My biggest failure point is my inability to carry out goals. That’s what my inner Murphy says would cause my failure to get into MIRI and do good work. That’s probably the most important thing I’m currently trying to get out of LW—the Hammertime sequence looks promising. If anyone has any good recommendations for people who can’t remember to focus, I’d love them.
In fact, any recommendations would be greatly appreciated. Such as: what would you say to someone who’s going into college? What would you say to someone who wants to work in AI risk?
I’m currently working through the MIRI research guide, starting with Halmos’s Naive Set Theory. If anyone else is doing this and would like a study partner, we should study together.
I’ve read some things about AI risk, both through the popularizations available on LW/SSC and through a couple of papers. I’ve had a few ideas already. My Outside View is sane, and I know there’s a very low chance that I’ve seen something that everyone else missed. Should I write a post on LW about it anyway?
To give an example, here’s the idea on my mind right now: it’s probably not possible to encode all our values explicitly into an AI. The obvious solution is to build into it the ability to learn values.
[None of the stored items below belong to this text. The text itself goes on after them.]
-- ==== Sys2Proof/Certificates/Slice0/Obligations.lean ====
section
/-! DEFINITION. The statements about the part, for the provers. In the order: the queue, the control links, the Connection
Table's requests, slot actions, settings, ownership and notices, supply, budget, bring-up and restoration, slot timers and
presence, the segments, resets, and the laws every step keeps. -/

open Sys2Proof Sys2Proof.Machine

/-! ### The queue of commands -/

/-- A step takes the command at the front of the queue and carries it out on the part, the queue's rest left to wait;
with no command waiting the part idles (log 1). -/
def Obligations.StepTakesFront : Prop :=
  (∀ (c : Instr) (cs : List Instr) (s : State), s.pending = c :: cs → step s = exec c { s with pending := cs }) ∧
  ∀ s : State, s.pending = [] → step s = .next s

/-- Every command completes in every state: no command stops the part, and what it does to the part depends on the
part alone and leaves the queue. -/
def Obligations.EveryCommandCompletes : Prop :=
  ∀ (c : Instr) (p : Part), ∃ q : Part, ∀ cs : List Instr, exec c ⟨p, cs⟩ = .next ⟨q, cs⟩

/-! ### Transfers on the control links -/

/-- R184: a request that ends while a response waits is discarded, whatever its frame holds, a RESET included: nothing
changes but the overrun marker, which the status byte shows from then on; the transfer's own status byte, of a transfer
that opens now, shows the response ready. The transfer is over; of what it clocked out the status byte alone is recorded
(log 25). -/
def Obligations.UnreadResponseDiscardsRequest : Prop :=
  ∀ (s : State) (l : Link), (s.part.link l).buffer.isSome = true → (s.part.link l).lost = false →
    let x := s.part.link l
    let t : State :=
      ⟨s.part.setLink l { x with overrun := true, transfer := none, dataOut := s.part.opening l }, s.pending⟩
    (t.part.statusByte l).getLsbD 3 = true ∧ (s.part.statusByte l).getLsbD 7 = true ∧
    (x.transfer = none → s.part.opening l = [s.part.statusByte l]) ∧
    ∀ c, s.part.Follows c →
      ((∃ code fields, encodeRequest c = some (l, code, fields)) → exec c s = .next t) ∧
      (∀ kind bytes, c = .requestDiscarded l kind bytes ∨ c = .badFrame l kind bytes → kind ≠ 0xA5 → exec c s = .next t) ∧
      ∀ code fields, c = .unknownRequest l code fields → exec c s = .next t

/-- R25, R183, R187: a change request of a legal length from a link that is not the owner is refused NOT_OWNER,
whatever its fields hold. -/
def Obligations.OtherLinkRefused : Prop :=
  ∀ (s : State) (l : Link) (c : Instr) (code : Byte) (fields : List Byte), encodeRequest c = some (l, code, fields) →
    code ∈ [0x10, 0x11, 0x12, 0x13, 0x30, 0x31, 0x32, 0x33, 0x40, 0x41, 0x54, 0x6F] →
    lengthFits code fields.length = true → s.part.Hears l → s.part.owner ≠ some l → Refuses c l s .notOwner

/-- R183 steps 2 and 3, R201: a frame is wrong when its kind is neither REQUEST nor READ, when it ends inside its code
or length, when its length is not the count of its field bytes, or when its code's layout cannot have that length; a
right frame whose code names no request is refused UNKNOWN_REQUEST. The codes that name requests, with their legal
lengths, are the 23 of the table. -/
def Obligations.WrongFramesRefused : Prop :=
  (∀ (s : State) (l : Link), s.part.Hears l →
     (∀ kind bytes, kind ≠ 0x5A → kind ≠ 0xA5 → Refuses (.badFrame l kind bytes) l s .badFrame) ∧
     (∀ bytes : List Byte, bytes.length < 2 → Refuses (.badFrame l 0x5A bytes) l s .badFrame) ∧
     (∀ (code len : Byte) (fields : List Byte), fields.length ≠ len.toNat →
       Refuses (.badFrame l 0x5A (code :: len :: fields)) l s .badFrame) ∧
     (∀ (code len : Byte) (fields : List Byte) (lo hi : Nat), legalLength code = some (lo, hi) →
       (fields.length < lo ∨ hi < fields.length) →
       Refuses (.badFrame l 0x5A (code :: len :: fields)) l s .badFrame) ∧
     (∀ body : List Byte, (body.length < 10 ∨ 29 < body.length) → Refuses (.establish l body) l s .badFrame) ∧
     (∀ body : List Byte, (body.length < 4 ∨ 30 < body.length) → Refuses (.modify l body) l s .badFrame) ∧
     ∀ (code : Byte) (fields : List Byte), legalLength code = none → fields.length ≤ 255 →
       Refuses (.unknownRequest l code fields) l s .unknownRequest) ∧
  (∀ code : Byte, legalLength code =
     (([(0x10, 10, 29), (0x11, 4, 30), (0x12, 3, 3), (0x13, 3, 3), (0x20, 3, 3), (0x21, 2, 2), (0x22, 3, 3),
       (0x23, 5, 5), (0x30, 2, 2), (0x31, 3, 3), (0x32, 8, 8), (0x33, 12, 12), (0x40, 6, 6), (0x41, 12, 12),
       (0x50, 0, 0), (0x51, 2, 2), (0x52, 2, 2), (0x53, 0, 0), (0x54, 0, 0), (0x60, 0, 0), (0x61, 0, 0),
       (0x62, 0, 0), (0x6F, 0, 0)] : List (Byte × Nat × Nat)).find? fun e => decide (e.1 = code)).map Prod.snd)
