-- ==== Sys2Proof/Laws/PerInstr.lean ====
section
/-! SUPPORT. One law per command: a well-formed command that is a request fits the lengths of its code, and its frame
reads back as the command (R200, R201). Of a command that is no request the law says nothing. -/

namespace Sys2Proof.Laws.RequestFrames

/-- The law: the frame of a well-formed request has a length its code can have, and reads back as the request. -/
def Statement (i : Instr) : Prop :=
  ∀ (l : Link) (code : Byte) (fields : List Byte), i.wellFormed = true → encodeRequest i = some (l, code, fields) →
    lengthFits code fields.length = true ∧ fields.length ≤ 255 ∧ decodeRequest l code fields = some i

theorem of_frames (i : Instr) : Statement i := fun _ _ _ hw h => decodeRequest_encodeRequest hw h

theorem coldStart : Statement (.coldStart) :=
  of_frames _

theorem resetN : Statement (.resetN) :=
  of_frames _

theorem insertion (slot : SlotId) : Statement (.insertion slot) :=
  of_frames _

theorem removal (slot : SlotId) : Statement (.removal slot) :=
  of_frames _

theorem statusRead (select : Select) : Statement (.statusRead select) :=
  of_frames _

theorem responseRead (link : Link) (clocked : Nat) : Statement (.responseRead link clocked) :=
  of_frames _

theorem requestDiscarded (link : Link) (kind : Byte) (bytes : List Byte) : Statement (.requestDiscarded link kind bytes) :=
  of_frames _

theorem badFrame (link : Link) (kind : Byte) (bytes : List Byte) : Statement (.badFrame link kind bytes) :=
  of_frames _

theorem unknownRequest (link : Link) (code : Byte) (fields : List Byte) : Statement (.unknownRequest link code fields) :=
  of_frames _

theorem establish (link : Link) (body : List Byte) : Statement (.establish link body) :=
  of_frames _

theorem modify (link : Link) (body : List Byte) : Statement (.modify link body) :=
  of_frames _

theorem retire (link : Link) (handle : WireHandle) : Statement (.retire link handle) :=
  of_frames _

theorem revive (link : Link) (handle : WireHandle) : Statement (.revive link handle) :=
  of_frames _

theorem lookup (link : Link) (handle : WireHandle) : Statement (.lookup link handle) :=
  of_frames _

theorem findChannel (link : Link) (slot channel : Byte) : Statement (.findChannel link slot channel) :=
  of_frames _

theorem findTimeslot (link : Link) (highway : Byte) (timeslot : BitVec 16) : Statement (.findTimeslot link highway timeslot) :=
  of_frames _

theorem list (link : Link) (cls filter : Byte) (cursor : WireHandle) : Statement (.list link cls filter cursor) :=
  of_frames _

theorem park (link : Link) (slot : Byte) : Statement (.park link slot) :=
  of_frames _

theorem unpark (link : Link) (slot : Byte) : Statement (.unpark link slot) :=
  of_frames _

theorem hold (link : Link) (slot : Byte) : Statement (.hold link slot) :=
  of_frames _

theorem releaseHold (link : Link) (slot : Byte) : Statement (.releaseHold link slot) :=
  of_frames _

theorem adopt (link : Link) (slot : Byte) : Statement (.adopt link slot) :=
  of_frames _

theorem vacate (link : Link) (slot : Byte) : Statement (.vacate link slot) :=
  of_frames _

theorem clearFault (link : Link) (slot : Byte) : Statement (.clearFault link slot) :=
  of_frames _

theorem audit (link : Link) (slot : Byte) : Statement (.audit link slot) :=
  of_frames _

theorem powerCycle (link : Link) (slot : Byte) : Statement (.powerCycle link slot) :=
  of_frames _

theorem slotSet (link : Link) (slot rank phase : Byte) : Statement (.slotSet link slot rank phase) :=
  of_frames _

theorem profileSet (link : Link) (fields : WireProfile) : Statement (.profileSet link fields) :=
  of_frames _

theorem busSet (link : Link) (fields : WireBus) : Statement (.busSet link fields) :=
  of_frames _

theorem budgetSet (link : Link) (fields : WireBudget) : Statement (.budgetSet link fields) :=
  of_frames _

theorem supplySet (link : Link) (fields : WireSupply) : Statement (.supplySet link fields) :=
  of_frames _

theorem status (link : Link) : Statement (.status link) :=
  of_frames _

theorem notices (link : Link) (clear : BitVec 16) : Statement (.notices link clear) :=
  of_frames _

theorem noticeMask (link : Link) (mask : BitVec 16) : Statement (.noticeMask link mask) :=
  of_frames _

theorem captureQuery (link : Link) : Statement (.captureQuery link) :=
  of_frames _

theorem captureClear (link : Link) : Statement (.captureClear link) :=
  of_frames _

theorem claim (link : Link) : Statement (.claim link) :=
  of_frames _

theorem release (link : Link) : Statement (.release link) :=
  of_frames _

theorem takeover (link : Link) : Statement (.takeover link) :=
  of_frames _

theorem reset (link : Link) : Statement (.reset link) :=
  of_frames _

theorem supplySample (code : BitVec 10) : Statement (.supplySample code) :=
  of_frames _

theorem signalLoss : Statement (.signalLoss) :=
  of_frames _

theorem settleTimerExpiry : Statement (.settleTimerExpiry) :=
  of_frames _

theorem budgetTick : Statement (.budgetTick) :=
  of_frames _

theorem bringUpStallExpiry : Statement (.bringUpStallExpiry) :=
  of_frames _

theorem loadStallExpiry : Statement (.loadStallExpiry) :=
  of_frames _

theorem bringUpTrial : Statement (.bringUpTrial) :=
  of_frames _

theorem selection : Statement (.selection) :=
  of_frames _

theorem bootTimerExpiry (slot : SlotId) : Statement (.bootTimerExpiry slot) :=
  of_frames _

theorem alignTimerExpiry (slot : SlotId) : Statement (.alignTimerExpiry slot) :=
  of_frames _

theorem offTimerExpiry (slot : SlotId) : Statement (.offTimerExpiry slot) :=
  of_frames _

theorem stableTimerExpiry (slot : SlotId) : Statement (.stableTimerExpiry slot) :=
  of_frames _

theorem pollTimerExpiry (slot : SlotId) : Statement (.pollTimerExpiry slot) :=
  of_frames _

theorem completionTimeout (slot : SlotId) (index : Index) (gen : Gen) : Statement (.completionTimeout slot index gen) :=
  of_frames _

theorem exchangeOpen (seg : SegId) : Statement (.exchangeOpen seg) :=
  of_frames _

theorem replyWindowClose (seg : SegId) : Statement (.replyWindowClose seg) :=
  of_frames _

theorem replyBreakOff (seg : SegId) : Statement (.replyBreakOff seg) :=
  of_frames _

theorem pollReply (seg : SegId) (reply : WirePoll) : Statement (.pollReply seg reply) :=
  of_frames _

theorem accept (seg : SegId) (slot : Byte) : Statement (.accept seg slot) :=
  of_frames _

theorem refuse (seg : SegId) (slot reason : Byte) : Statement (.refuse seg slot reason) :=
  of_frames _

theorem digestReply (seg : SegId) (slot : Byte) (count : BitVec 16) (s1 : BitVec 24) (s2 : BitVec 32) : Statement (.digestReply seg slot count s1 s2) :=
  of_frames _

theorem malformedOrUnexpectedReply (seg : SegId) (bytes : List Byte) : Statement (.malformedOrUnexpectedReply seg bytes) :=
  of_frames _

end Sys2Proof.Laws.RequestFrames
end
This means it’ll start in a state of “moral ignorance”, and learn what it “should want to do” by looking at people. I’m not saying it’ll copy people’s actions, I’m saying its actions will have to be somehow entangled with what humans are and do. Information theory and so on. The crucial point: before it “opens its eyes”, this AI is not a classical consequentialist, right? Classical consequentialists have a ranking over worlds that doesn’t vary by each world. This AI’s terminal goals change depending on which possible world it’s in! I want to explore the implications—are there pitfalls? Does this help us solve problems? What is the best way to build this kind of agent? Should we even build it this way or not? I also want to formalize this kind of agent. It seems very similar to UDT in a sense, so perhaps it’s a simple extension of UDT. But there’s probably complications, and it’s worth turning the fuzzy ideas into math.
Some questions I have: does this seem like a possibly fruitful direction to look? Has someone already done something like this? What advice do you have for someone trying to do what I’m doing? Is there a really good AI risk paper that I could look at and try to mimic in terms of “this is how you formalize things, these are the sorts of questions you need to answer, etc.”? Is there anyone who’d be interested in mentoring a young person who’s interested in the field? (Connotation clarification: communicating, giving advice, kind of a back-and-forth maybe? I don’t know what’s okay to ask for and what’s not, because I’m a young clueless person. But I’m really interested and motivated, and Asking For Help is important, so I’ll put this out there and hope people interpret it charitably.)